Records supplied below:

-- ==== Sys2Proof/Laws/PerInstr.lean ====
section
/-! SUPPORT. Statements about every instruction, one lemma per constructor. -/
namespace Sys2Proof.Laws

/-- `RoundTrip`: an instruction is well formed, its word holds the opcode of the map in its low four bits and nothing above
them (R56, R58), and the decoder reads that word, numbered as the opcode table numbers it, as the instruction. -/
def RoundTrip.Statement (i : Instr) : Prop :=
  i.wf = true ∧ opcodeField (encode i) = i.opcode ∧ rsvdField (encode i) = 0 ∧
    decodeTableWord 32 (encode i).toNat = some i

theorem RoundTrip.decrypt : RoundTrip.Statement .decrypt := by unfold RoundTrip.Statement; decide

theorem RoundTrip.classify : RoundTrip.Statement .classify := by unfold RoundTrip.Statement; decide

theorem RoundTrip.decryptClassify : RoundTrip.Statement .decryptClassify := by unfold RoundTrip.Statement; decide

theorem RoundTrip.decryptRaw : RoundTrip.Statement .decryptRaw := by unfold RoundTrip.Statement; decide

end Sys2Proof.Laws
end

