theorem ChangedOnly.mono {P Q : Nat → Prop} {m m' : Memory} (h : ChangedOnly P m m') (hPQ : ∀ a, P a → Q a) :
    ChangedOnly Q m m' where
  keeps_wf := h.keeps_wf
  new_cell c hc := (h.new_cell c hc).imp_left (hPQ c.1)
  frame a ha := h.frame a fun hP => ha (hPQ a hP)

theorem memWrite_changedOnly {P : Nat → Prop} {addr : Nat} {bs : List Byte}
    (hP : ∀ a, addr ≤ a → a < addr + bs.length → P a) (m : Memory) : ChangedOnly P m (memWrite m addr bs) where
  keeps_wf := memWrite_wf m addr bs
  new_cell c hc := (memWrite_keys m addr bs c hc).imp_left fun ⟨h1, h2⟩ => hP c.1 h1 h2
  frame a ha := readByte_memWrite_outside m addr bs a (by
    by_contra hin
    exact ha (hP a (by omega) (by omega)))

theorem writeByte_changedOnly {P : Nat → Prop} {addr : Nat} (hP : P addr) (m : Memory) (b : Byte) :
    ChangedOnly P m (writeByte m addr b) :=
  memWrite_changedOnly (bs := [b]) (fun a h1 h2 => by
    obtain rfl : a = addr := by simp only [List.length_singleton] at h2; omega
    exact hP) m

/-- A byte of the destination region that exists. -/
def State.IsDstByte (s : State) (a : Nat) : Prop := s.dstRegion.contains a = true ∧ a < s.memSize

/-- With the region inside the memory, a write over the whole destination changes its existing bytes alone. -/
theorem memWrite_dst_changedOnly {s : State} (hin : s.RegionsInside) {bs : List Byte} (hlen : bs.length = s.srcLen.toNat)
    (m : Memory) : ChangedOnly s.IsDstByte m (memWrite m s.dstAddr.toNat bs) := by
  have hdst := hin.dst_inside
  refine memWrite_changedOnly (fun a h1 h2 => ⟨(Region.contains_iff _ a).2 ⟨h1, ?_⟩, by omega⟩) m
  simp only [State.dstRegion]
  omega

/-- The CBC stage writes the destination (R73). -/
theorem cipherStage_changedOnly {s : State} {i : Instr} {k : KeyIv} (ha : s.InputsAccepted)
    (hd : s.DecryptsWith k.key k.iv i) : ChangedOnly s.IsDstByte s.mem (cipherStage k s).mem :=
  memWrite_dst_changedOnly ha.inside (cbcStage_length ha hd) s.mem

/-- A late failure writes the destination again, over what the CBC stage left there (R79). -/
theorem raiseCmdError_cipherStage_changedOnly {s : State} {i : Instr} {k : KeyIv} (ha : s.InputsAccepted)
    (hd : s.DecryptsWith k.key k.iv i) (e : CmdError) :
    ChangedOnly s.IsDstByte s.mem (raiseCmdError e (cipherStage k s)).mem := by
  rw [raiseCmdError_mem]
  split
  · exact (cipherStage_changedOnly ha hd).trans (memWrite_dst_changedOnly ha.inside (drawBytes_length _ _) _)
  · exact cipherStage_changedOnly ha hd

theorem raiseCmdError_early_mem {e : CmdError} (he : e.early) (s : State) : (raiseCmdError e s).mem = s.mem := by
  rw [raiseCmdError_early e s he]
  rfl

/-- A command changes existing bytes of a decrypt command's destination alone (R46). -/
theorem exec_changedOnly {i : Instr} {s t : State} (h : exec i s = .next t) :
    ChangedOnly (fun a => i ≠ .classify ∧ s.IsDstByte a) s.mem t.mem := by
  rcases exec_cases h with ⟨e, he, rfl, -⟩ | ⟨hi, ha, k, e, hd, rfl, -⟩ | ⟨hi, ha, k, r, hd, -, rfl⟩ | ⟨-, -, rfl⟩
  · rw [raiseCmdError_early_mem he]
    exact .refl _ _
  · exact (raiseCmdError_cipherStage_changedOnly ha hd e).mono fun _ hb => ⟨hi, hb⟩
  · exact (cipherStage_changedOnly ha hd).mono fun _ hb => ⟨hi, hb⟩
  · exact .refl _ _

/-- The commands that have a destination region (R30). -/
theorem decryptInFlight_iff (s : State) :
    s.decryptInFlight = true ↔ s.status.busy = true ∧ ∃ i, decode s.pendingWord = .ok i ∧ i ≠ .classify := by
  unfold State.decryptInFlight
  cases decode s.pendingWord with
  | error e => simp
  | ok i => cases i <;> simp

End of Records supplied.

### Activity
Show all lines above containing "simp".

### Written response
    obtain rfl : a = addr := by simp only [List.length_singleton] at h2; omega
  simp only [State.dstRegion]
  | error e => simp
  | ok i => cases i <;> simp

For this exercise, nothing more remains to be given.